### Records supplied

-- ==== Sys2Proof/Decode.lean ====
section
/-!
DEFINITION. From instruction words to instructions and back (spec/30_encoding.md): the decoder, total on
any words or bytes and refusing by name, in the order of rule R96; the encoder, written from the formats
of rules R82 to R92; and the length of every instruction, rule R81.
-/

namespace Sys2Proof

/-! ## Instructions by size -/

/-- ADD `<ea>,Dn` of a size. -/
def Instr.addEaDn (sz : Size) (src : Ea) (dst : Reg) : Instr :=
  match sz with
  | .byte => .addEaDnB src dst
  | .word => .addEaDnW src dst
  | .long => .addEaDnL src dst

/-- ADD `Dn,<ea>` of a size. -/
def Instr.addDnEa (sz : Size) (src : Reg) (dst : Ea) : Instr :=
  match sz with
  | .byte => .addDnEaB src dst
  | .word => .addDnEaW src dst
  | .long => .addDnEaL src dst

/-- SUB `<ea>,Dn` of a size. -/
def Instr.subEaDn (sz : Size) (src : Ea) (dst : Reg) : Instr :=
  match sz with
  | .byte => .subEaDnB src dst
  | .word => .subEaDnW src dst
  | .long => .subEaDnL src dst

/-- SUB `Dn,<ea>` of a size. -/
def Instr.subDnEa (sz : Size) (src : Reg) (dst : Ea) : Instr :=
  match sz with
  | .byte => .subDnEaB src dst
  | .word => .subDnEaW src dst
  | .long => .subDnEaL src dst

/-- ADDA: Long when bit 8 is 1, else Word. -/
def Instr.adda (long : Bool) (src : Ea) (dst : Reg) : Instr :=
  if long then .addaL src dst else .addaW src dst

/-- SUBA: Long when bit 8 is 1, else Word. -/
def Instr.suba (long : Bool) (src : Ea) (dst : Reg) : Instr :=
  if long then .subaL src dst else .subaW src dst

/-- CMPA: Long when bit 8 is 1, else Word. -/
def Instr.cmpa (long : Bool) (src : Ea) (dst : Reg) : Instr :=
  if long then .cmpaL src dst else .cmpaW src dst

/-- CMP `<ea>,Dn` of a size. -/
def Instr.cmp (sz : Size) (src : Ea) (dst : Reg) : Instr :=
  match sz with
  | .byte => .cmpB src dst
  | .word => .cmpW src dst
  | .long => .cmpL src dst

/-- ADDI of a size; the immediate is the low bits of `imm`. -/
def Instr.addi (sz : Size) (imm : Long) (dst : Ea) : Instr :=
  match sz with
  | .byte => .addiB (imm.setWidth 8) dst
  | .word => .addiW (imm.setWidth 16) dst
  | .long => .addiL imm dst

/-- SUBI of a size; the immediate is the low bits of `imm`. -/
def Instr.subi (sz : Size) (imm : Long) (dst : Ea) : Instr :=
  match sz with
  | .byte => .subiB (imm.setWidth 8) dst
  | .word => .subiW (imm.setWidth 16) dst
  | .long => .subiL imm dst

/-- CMPI of a size; the immediate is the low bits of `imm`. -/
def Instr.cmpi (sz : Size) (imm : Long) (dst : Ea) : Instr :=
  match sz with
  | .byte => .cmpiB (imm.setWidth 8) dst
  | .word => .cmpiW (imm.setWidth 16) dst
  | .long => .cmpiL imm dst

/-- ADDQ of a size. -/
def Instr.addq (sz : Size) (q : Nat) (dst : Ea) : Instr :=
  match sz with
  | .byte => .addqB q dst
  | .word => .addqW q dst
  | .long => .addqL q dst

######

Every line above that has the string "rule" needs to be copied.

any words or bytes and refusing by name, in the order of rule R96; the encoder, written from the formats
of rules R82 to R92; and the length of every instruction, rule R81.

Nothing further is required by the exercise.